First vaccine dose for everyone in Malta by Sette Giugno, under current rate


Times of Malta projects Malta now well on track for EU’s herd immunity target

Every person in Malta eligible for the COVID-19 vaccine could receive at least one dose by the first week of June, if the current rate is maintained, a Times of Malta exercise has found.

With a weekly average of 5,303 doses administered per day, Malta is also well on track to achieve herd immunity on time to meet the end-of-summer target set by the European Union.

According to the latest population calculations by the NSO, there are 432,616 adults eligible to get vaccinated.

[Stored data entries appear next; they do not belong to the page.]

-- ==== Sys2Proof/Certificates/Slice0/Obligations.lean ====
section
/-! DEFINITION. Sys2Proof/Certificates/Slice0/Obligations.lean: the statements for the provers. In all of them
`s.busReply n` is what the oracle answers to the next transaction (20_memory.md R55): a premise on it is a premise about
the device, and a statement without one holds for every draw. -/

open Sys2Proof Sys2Proof.Machine

/-! ## Encoding (30_encoding.md part A) -/

/-- Decoding the word of a command gives the command back, for every operand the encoding admits. -/
def Obligations.DecodeOfEncode : Prop :=
  ∀ i : Instr, i.encodable = true → decode (encode i) = .ok i

/-- A word that decodes is the word of the command it decodes to: no two words mean one command. -/
def Obligations.EncodeOfDecode : Prop :=
  ∀ (w : List Byte) (i : Instr), decode w = .ok i → i.encodable = true ∧ encode i = w

/-- R70, R72, R76, R78: a word decodes exactly when its opcode is assigned and its length is its format's. That the decoder
stops there, and the meanings check the operand ranges and the presence of a unit (R74, R77), which R208 counts as decoding
too, is the model's reading (log entry 11). -/
def Obligations.DecodeAcceptsExactly : Prop :=
  ∀ w : List Byte, (∃ i, decode w = .ok i) ↔
    ∃ op args, w = op :: args ∧ (formatOf op).isSome = true ∧ w.length = wordLengthOf w

/-- A word of each of the 24 rows of R75, written out by the formats of R71. -/
def Obligations.DecodeSpecWords : Prop :=
  decode [0x01, 0xA6] = .ok (.readReg 0xA6) ∧
  decode [0x02, 0x91, 0x03, 0x01, 0x02, 0x03] = .ok (.writeReg 0x91 [0x01, 0x02, 0x03]) ∧
  decode [0x03, 0x03, 0x06] = .ok (.readAfterWrite 0x03 6) ∧
  decode [0x10, 0x01, 0x20, 0x00, 0x30, 0x64, 0x05] = .ok (.decodeTouch 0x01 0x20 0x00 0x30 0x64 0x05) ∧
  decode [0x11, 1, 2, 3, 4, 5, 6, 7, 8, 9, 10, 11, 12] = .ok (.decodeMultitouch 1 2 3 4 5 6 7 8 9 10 11 12) ∧
  decode [0x12, 0x1C] = .ok (.decodeGesture 0x1C) ∧
  decode [0x13, 0x11] = .ok (.decodeChipId 0x11) ∧
  decode [0x14, 0x74] = .ok (.decodeDevMode 0x74) ∧
  decode [0x20] = .ok .readDevMode ∧
  decode [0x21] = .ok .readGestureId ∧
  decode [0x22] = .ok .detectTouch ∧
  decode [0x23, 0x01] = .ok (.readTouch 0x01) ∧
  decode [0x24] = .ok .readMultitouch ∧
  decode [0x25] = .ok .readChipId ∧
  decode [0x26] = .ok .readFirmwareId ∧
  decode [0x27] = .ok .readLibVersion ∧
  decode [0x30] = .ok .calibrate ∧
  decode [0x31] = .ok .getCoordinates ∧
  decode [0x32] = .ok .gestureDetect ∧
  decode [0x40] = .ok .giRead ∧
  decode [0x41, 1, 2, 3, 4, 5, 6] = .ok (.giSet 1 2 3 4 5 6) ∧
  decode [0x42] = .ok .giWrite ∧
  decode [0x43] = .ok .getCapabilities ∧
  decode [0x50] = .ok .hardReset

/-- R76: exactly the listed opcodes are unassigned, and a word with one of them ends IllegalCommand, with no transfer
and no other change of the block. -/
def Obligations.UnassignedOpcodeIsIllegal : Prop :=
  ∀ (op : Byte) (args : List Byte),
    (op = 0x00 ∨ (0x04 ≤ op ∧ op ≤ 0x0F) ∨ (0x15 ≤ op ∧ op ≤ 0x1F) ∨ (0x28 ≤ op ∧ op ≤ 0x2F) ∨
      (0x33 ≤ op ∧ op ≤ 0x3F) ∨ (0x44 ≤ op ∧ op ≤ 0x4F) ∨ 0x51 ≤ op →
      decode (op :: args) = .error (.unassignedOpcode op) ∧
      ∀ (s : State) (ws : List (List Byte)), s.seq = .idle → s.env.words = (op :: args) :: ws →
        step s = .next (s.wordTaken.endedWith [] 0x06 .none)) ∧
    (¬ (op = 0x00 ∨ (0x04 ≤ op ∧ op ≤ 0x0F) ∨ (0x15 ≤ op ∧ op ≤ 0x1F) ∨ (0x28 ≤ op ∧ op ≤ 0x2F) ∨
      (0x33 ≤ op ∧ op ≤ 0x3F) ∨ (0x44 ≤ op ∧ op ≤ 0x4F) ∨ 0x51 ≤ op) →
      decode (op :: args) ≠ .error (.unassignedOpcode op))

/-- R72: a word whose length is not its format's, and the empty word, end IllegalCommand with no transfer. -/
def Obligations.WrongLengthIsIllegal : Prop :=
  ∀ (s : State) (w : List Byte) (ws : List (List Byte)), s.seq = .idle → s.env.words = w :: ws →
    (w = [] ∨ w.length ≠ wordLengthOf w) →
    step s = .next (s.wordTaken.endedWith [] 0x06 .none)

/-! ## The step (10_state.md R22, 00_scope.md R10) -/

/-- A step at Idle takes the next word off the port and runs the command it decodes to. -/
def Obligations.StepRunsDecodedCommand : Prop :=
  ∀ (s : State) (w : List Byte) (ws : List (List Byte)) (i : Instr),
    s.seq = .idle → s.env.words = w :: ws → decode w = .ok i → step s = exec i s.wordTaken

/-- While a command runs, a step is the next step of that command, the command port is not read, and no other command
can be executed: the model stops (log entry 10; R10, R239). With no command running and none sent, the block waits,
unchanged (R231). -/
def Obligations.StepResumesOrWaits : Prop :=
  ∀ s : State,
    (∀ (cmd : Instr) (k : Nat), s.seq = .busy cmd k →
      step s = exec cmd s ∧ ∀ i, i ≠ cmd → exec i s = .fault .portBusy) ∧
    (s.seq = .idle → s.env.words = [] → step s = .next s)

/-! ## Reset and construction (70_reset_and_hazards.md) -/

/-- R230: what reset leaves, for every configuration. The registers of 10_state.md section 9 with "no value" are not
in it. -/
def Obligations.ResetValues : Prop :=
  ∀ c : Config,
    let s := State.ofConfig c
    s.cfg = c ∧ s.seq = .idle ∧ s.calState = CalState.idle.code ∧ s.calAttempt = 0 ∧ s.giValid = false ∧
    s.smpN = 0 ∧ s.smpIter = 0 ∧ s.smpOk = 0 ∧ s.coordPolls = 0 ∧ s.hist = [] ∧
    s.cap = { multiTouch := true, hwGesture := false, maxTouches := 2, maxWidth := c.maxWidth, maxHeight := c.maxHeight }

For herd immunity to be declared, 70 per cent of these people need to be given the jab.

Why Sette Giugno?
Times of Malta calculated the data from March 31, when 142,805 first doses were administered. That means there are still 289,811 people waiting to get at least one shot.

During the final week of March, an average of 4,232 first doses were administered by the health authorities daily.

At this current rate, it will therefore take around 68 days from March 31 to administer at least one dose of the COVD-19 vaccine to all the eligible adults. That would mean Sette Giugno, a public holiday on June 7 commemorating the 1919 uprising, could be extra special.

Times of Malta’s projections are worked out while health authorities only have three vaccines at their disposal – those by Moderna, Pfizer and AstraZeneca. The EU recently approved another jab, by Johnson and Johnson, which is set to start being delivered around mid-April.

This fourth vaccine provides immunity through just a single dose and although it remains unclear how many doses Malta will initially be receiving, the government has said this could be a game-changer that significantly speeds up the roll-out.

What about herd immunity?
This too is not far off. At the current rate of vaccination, Malta will achieve herd immunity by mid-June.

A total of 302,831 adults have to be vaccinated for 70 per cent of the population to have immunity. With the three vaccines currently available, each person will require two doses to be fully inoculated, meaning 605,662 doses have to be administered

As of the official data published up until the end of March, the health authorities had administered a total of 197,383 doses which means there were at least 408,279 doses yet to be given out.

At an average of 5,303 doses given out daily, it will take around 77 days for herd immunity to be declared.

However, the impact of ‘variants of concern’ remains a potential issue.

The manufactures of the Pfizer vaccine say a study suggests it is effective against the South African strain, which researchers were worried might be resistant.

On Thursday, public health chief Charmaine Gauci said the authorities are still studying the impact of the variants and whether a bigger portion of the population needs to be vaccinated for herd immunity to be achieved.